Throwing out garbage data that comes in is a normal operation. If the garbage data crashes your service, then it's error because you shouldn't crash. If the garbage data is detected and thrown out, then it's a warning or info level, or not even logged.
I agree with the words of the title and much of the article, but not this example:
If a SMTP mailer trying to send email to somewhere logs 'cannot contact port 25 on <remote host>', that is not an error in the local system and should not be logged at level 'error'.
It could be an error in the local system’s configuration (e.g., which host to send email to). It could be an error in the local system’s hardware (e.g. the NIC).
And why assume that only local errors matter? If I am running a program which tries to send mail, I very likely control its network connexion to the rest of the world. That’s something I can debug and fix.
The 'error' log level is for 'I'm not working right, help', things such as 'configuration file error', 'my memory allocation failed', 'unexpected failure to read a data file', and so on.
Or ‘unexpected failure to connect to configured SMTP host.’
Log level ‘error’ should mean errors: programmer errors, deployment errors, operational errors, network errors, peer errors. Errors.
Regarding the subject: Isn't that obvious? The word error means something is incorrect, so obviously it needs fixing.
Regarding the reported issue: Checking for an error I guess is a slightly more philosophical question and not at all what the title of the article indicates. It feels more like a missing feature. The fact that a probe fails is an error case that usually indicates "something needs to be fixed". This seems more like using a feature that doesn't exist.

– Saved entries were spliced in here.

/-- E_CODELEN puts the code of the RLE symbol at `rqi` and its extra bits (R102). -/
theorem eCodelenStep_emits {y : BitVec 5} {x : BitVec 7} {e : EncEntry} (h : PackerOk s)
    (hp : s.enc.rq[s.enc.rqi.toNat]? = some (y, x)) (he : HasCode .codeLen y.toNat s e) :
    Emits s [valueBits e.code.toNat e.len.toNat, valueBits x.toNat (metaExtra y.toNat)] nextPair
      (eCodelenStep s) := by
  rw [eCodelenStep_eq hp]
  exact (encodeSym_puts h he).bind fun m p ht => (putExtra_puts ht.packerOk).then nextPair

/-- The extra bits of an RLE symbol, by its 5 bits. -/
theorem metaExtra_toNat (y : BitVec 5) :
    metaExtra y.toNat = if y = 16#5 then 2 else if y = 17#5 then 3 else if y = 18#5 then 7 else 0 := by
  simp [metaExtra, ← BitVec.toNat_inj]

end
end Sys2Proof.Machine

open Sys2Proof Sys2Proof.Machine

/-- Settles O52: the words that the bits complete have room. -/
theorem putAppendsItsBits : Obligations.PutAppendsItsBits := by
  unfold Obligations.PutAppendsItsBits
  intro s n hn h hr
  have hput : Emits s _ id (putBits s.uop.opVal.toNat n.toNat s) := (putBits_puts h hn).emits
  obtain ⟨m, p, he, ht⟩ := hput.exec_of_room (i := .put n) rfl List.flatten_singleton
    (by rwa [valueBits_length])
  exact ⟨_, he, ht.appended rfl rfl rfl, rfl⟩

/-- Settles O54: the words that the bits complete have no room. -/
theorem outputOverflowStopsTheJob : Obligations.OutputOverflowStopsTheJob := by
  unfold Obligations.OutputOverflowStopsTheJob
  intro s n hn h hc ho hf
  obtain ⟨t, hrun, ht⟩ := (putBits_puts (v := s.uop.opVal.toNat) h hn).full hc ho (by
    rw [valueBits_length]
    omega)
  exact ⟨t, congrArg Res.out hrun, ht⟩

/-- Settles O55: ENCODESYM is a PUT of the symbol's code, or an error before any write. -/
theorem encodesymWritesTheCode : Obligations.EncodesymWritesTheCode := by
  unfold Obligations.EncodesymWritesTheCode
  refine fun sel s => ⟨fun e he h => ?_, fun e hv he hl => ?_⟩
  · have hput := (encodeSym_puts h he).emits
    refine ⟨fun hr => ?_, hput.overflowsAt rfl⟩
    obtain ⟨m, p, hrun, ht⟩ := hput.exec_of_room (i := .encodesym sel) rfl List.flatten_singleton
      (by rwa [valueBits_length])
    exact ⟨_, hrun, ht.appended rfl rfl rfl, rfl⟩
  · exact congrArg Res.out (encodeSym_of_no_code sel _ s e hv he hl)

/-- Settles O56: each token state is one PUT and a move of `state`. -/
theorem tokenStatesWriteTheirBits : Obligations.TokenStatesWriteTheirBits := by
  unfold Obligations.TokenStatesWriteTheirBits
  intro s writes symbol
  have writes_of_puts {i : Instr} {bs : List Bool} {next : Fsm} {r : Res Unit}
      (hi : exec i s = (r.bind fun _ t => Res.ok () (setState next t)).out) (hr : PackerOk s → Puts s bs r) :
      writes i bs next := by
    intro h
    have hstep := (hr h).then (setState next)
    refine ⟨fun hroom => ?_, hstep.overflowsAt hi⟩
    obtain ⟨m, p, hrun, ht⟩ := hstep.exec_of_room hi List.flatten_singleton hroom
    exact ⟨_, hrun, ht.appended rfl rfl rfl, rfl⟩
  have symbol_of_encodeSym {i : Instr} {sel : Sel} {y : Nat} {next : Fsm}
      (hi : exec i s = ((encodeSym sel y s).bind fun _ t => Res.ok () (setState next t)).out) :
      symbol i sel y next :=
    ⟨fun e he => writes_of_puts hi fun h => encodeSym_puts h he,
      fun e hv he hl => raisesUnencodable_of_no_code hi hv he hl⟩
  exact ⟨symbol_of_encodeSym rfl, symbol_of_encodeSym rfl, writes_of_puts rfl fun h => putBits_puts h (by omega),
    symbol_of_encodeSym rfl, writes_of_puts rfl fun h => putBits_puts h (by omega), symbol_of_encodeSym rfl⟩

/-- Settles O57: each header step is its PUTs in order and a last statement. -/
theorem headerStepsWriteTheirBits : Obligations.HeaderStepsWriteTheirBits := by
  unfold Obligations.HeaderStepsWriteTheirBits
  refine fun s => ⟨fun h => ?header, fun k v hk hv h => ?metaLength, fun y x hp => ⟨fun e he h => ?symbol, ?noCode⟩⟩
  case header =>
    have hstep := eHeaderStep_emits h
    refine ⟨fun hr => ?_, hstep.overflowsAt rfl⟩
    obtain ⟨m, p, hrun, ht⟩ := hstep.exec_of_room (i := .eHeader) rfl rfl (by simpa [valueBits_length] using hr)
    exact ⟨_, hrun, ht.appended rfl rfl rfl, rfl⟩
  case metaLength =>
    have hstep := eMetalenStep_emits v.toNat h
    have hi : exec .eMetalen s = (eMetalenStep v.toNat s).out := by
      simp only [exec, execEMetalen, permAt_of_lt s _ k hk, hv]
    refine ⟨fun hr => ?_, hstep.overflowsAt hi⟩
    obtain ⟨m, p, hrun, ht⟩ := hstep.exec_of_room hi List.flatten_singleton (by rwa [valueBits_length])
    have hemi : s.enc.emi.toNat < 19 := (List.getElem?_eq_some_iff.1 hk).1
    rw [nextMeta_eq (s := withPacker m p s) (hemi.trans (by decide))] at hrun
    exact ⟨_, hrun, ht.appended rfl rfl rfl, rfl⟩
  case symbol =>
    have hstep := eCodelenStep_emits h hp he
    rw [metaExtra_toNat] at hstep
    refine ⟨fun hr hi => ?_, hstep.overflowsAt rfl⟩
    obtain ⟨m, p, hrun, ht⟩ := hstep.exec_of_room (i := .eCodelen) rfl
      (by rw [List.flatten_cons, List.flatten_singleton])
      (by rwa [List.length_append, valueBits_length, valueBits_length])
    rw [nextPair_eq (s := withPacker m p s) hi] at hrun
    exact ⟨_, hrun, ht.appended rfl rfl rfl, rfl⟩
  case noCode =>
    intro e hv he hl
    exact raisesUnencodable_of_no_code (congrArg Res.out (eCodelenStep_eq hp)) hv he hl
end
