-- ==== Sys2Proof/Machine/KeySchedule.lean ====
section
/-! DEFINITION. The key-schedule generator and the round constants (spec/43_key_schedule.md). -/

namespace Sys2Proof.Machine

/-- R100: `xtime` applied `n` times to 0x01, so `rconIter n` is `rcon(n + 1)`. -/
def rconIter : Nat → Byte
  | 0 => Config.rconFirst
  | n + 1 => xtime (rconIter n)

/-- R100: `rcon(n)` for `n` in 1..10; "`rcon(0)` and `rcon(11)` are not defined". -/
def rcon (n : Nat) : Option Byte :=
  if 1 ≤ n ∧ n ≤ 10 then some (rconIter (n - 1)) else none

/-- R102: rotate left by one byte. -/
def rotWord (w : Word) : Word := ⟨w.b1, w.b2, w.b3, w.b0⟩

/-- R104: substitute every byte through the S-box. -/
def subWord (w : Word) : Word := w.map subst

/-- R105: rotate, substitute, XOR the first byte with the round constant. -/
def gTransform (w : Word) (rc : Byte) : Word :=
  let u := subWord (rotWord w)
  ⟨xor8 u.b0 rc, u.b1, u.b2, u.b3⟩

/-- R106: one step of the key schedule. -/
def nextRoundKey (k : Block) (rc : Byte) : Block :=
  let n0 := xorWord (gTransform k.w3 rc) k.w0
  let n1 := xorWord n0 k.w1
  let n2 := xorWord n1 k.w2
  let n3 := xorWord n2 k.w3
  ⟨n0, n1, n2, n3⟩

/-- R107: round key `r` of the key `k`, `r` in 0..10. -/
def roundKey (k : Block) : Nat → Block
  | 0 => k
  | r + 1 => nextRoundKey (roundKey k r) (rconIter r)

/-- R107: the whole schedule, eleven round keys. -/
def expandKey (k : Block) : Vector Block 11 :=
  Vector.ofFn fun r => roundKey k r.val

end Sys2Proof.Machine
end

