-- ==== Sys2Proof/Certificates/Slice0/Obligations.lean ====
section
/-! DEFINITION. The statements about the model, for the provers. Each docstring names the rules of spec/ it follows. The
hardware has no data memory (spec/20_memory.md R30): a frame speaks of the five registers, of every entry of the
round-key store, and of the host's side of the state (`inputs`, `edge`; log entry 1). -/

open Sys2Proof Sys2Proof.Machine

/-! ### The control word and the step -/

/-- R50, R51, R52: no bit of an encoding is dropped. -/
def Obligations.DecodeAfterEncodeReturnsTheOperation : Prop :=
  ∀ i : Instr, i.wellFormed = true → decode (encode i) = .ok i

/-- R50, R52: what the decoder accepts is in its row's legal range and is encoded by the word it was read from. -/
def Obligations.AcceptedWordsEncodeBack : Prop :=
  ∀ (w : ControlWord) (i : Instr), decode w = .ok i → i.wellFormed = true ∧ encode i = w

/-- R52, R54: the rows are disjoint; without reset a word selects an operation exactly at a legal position; with
`rst = 1` every word is RESET. -/
def Obligations.RowsAreDisjointAndReservedWordsSelectNothing : Prop :=
  (∀ (w : ControlWord), ∀ a ∈ opRows, ∀ b ∈ opRows,
      rowSelects w a = true → rowSelects w b = true → a = b) ∧
    (∀ (start : Bool) (ph : Phase) (rnd : RoundIndex),
      (∃ i, decode (controlWord false start ph rnd) = .ok i) ↔ legalPosition ph rnd = true) ∧
    ∀ (start : Bool) (ph : Phase) (rnd : RoundIndex),
      decode (controlWord true start ph rnd) = .ok (.reset start ph rnd)

/-- 95_test_vectors.md section 10: control words printed in the traces P1, P2, P3, with their operations. -/
def Obligations.TraceWordsDecodeAsPrinted : Prop :=
  decode 0x000#9 = .ok (.idle 0) ∧ decode 0x080#9 = .ok (.loadIdle 0) ∧
    decode 0x0d0#9 = .ok (.loadDone 0) ∧ decode 0x011#9 = .ok (.kexp false 1) ∧
    decode 0x095#9 = .ok (.kexp true 5) ∧ decode 0x01a#9 = .ok (.kexp false 10) ∧
    decode 0x020#9 = .ok (.init false 0) ∧ decode 0x0a0#9 = .ok (.init true 0) ∧
    decode 0x031#9 = .ok (.round false 1) ∧ decode 0x0b9#9 = .ok (.round true 9) ∧
    decode 0x04a#9 = .ok (.final false 10) ∧ decode 0x0ca#9 = .ok (.final true 10) ∧
    decode 0x050#9 = .ok (.hold 0) ∧ decode 0x198#9 = .ok (.reset true .keyexp 8)

/-- R117: the step samples the ports, forms the control word and performs the operation it selects. Around the
operation the model spends the sample it took and counts the edge (log entry 1). -/
def Obligations.StepPerformsTheSelectedOperation : Prop :=
  ∀ (s : State) (i : Instr),
    decode (controlWord s.sample.rst s.sample.start s.ph s.rnd) = .ok i →
      (∀ t, exec i s = .next t →
        ∃ u, step s = .next u ∧ u.toEngine = t.toEngine ∧ u.inputs = t.inputs.tail ∧
          u.edge = t.edge + 1) ∧
      (∀ f, exec i s = .fault f → step s = .fault f) ∧
      (∀ r, exec i s = .refused r → step s = .refused r)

As for whether it should be logged at all when a probe fails. I think people will disagree on that. However I can understand the take that you want this to be an error because then during a disaster something becomes evident from the logs. But then I can also see the probe status being more an INFO level.
But you can also see this in a completely different way and see blackbox_exporter as the "drop in" for self-reporting of some system, in which case it might make sense.
So in short I do not think that the title does the content justice. If a probe fails something does need to be fixed. The fact that the author wants to check for the error case - unless I am missing something - is a feature request for blackbox_exporter.
An example of this is how various programming language's stdlibs consider things like 404 or no file found an error/an exception, which I always found really weird, because checking for the absence of something doesn't ring like something being incorrect or exceptional at all.
But think about a port scanner which is way more closely. Nobody would be surprised about establishing a TCP connection being an error/an exception, even though it's very expected if your use case is a port scanner or something similar.
Warnings should also be fixed. User input should usually not trigger warnings (when it's a server and you have no control over it).
We use warnings for "this input is nonsensical, but external constraints require us to proceed anyway", so that someone looking through logs will have the warning jump out at them.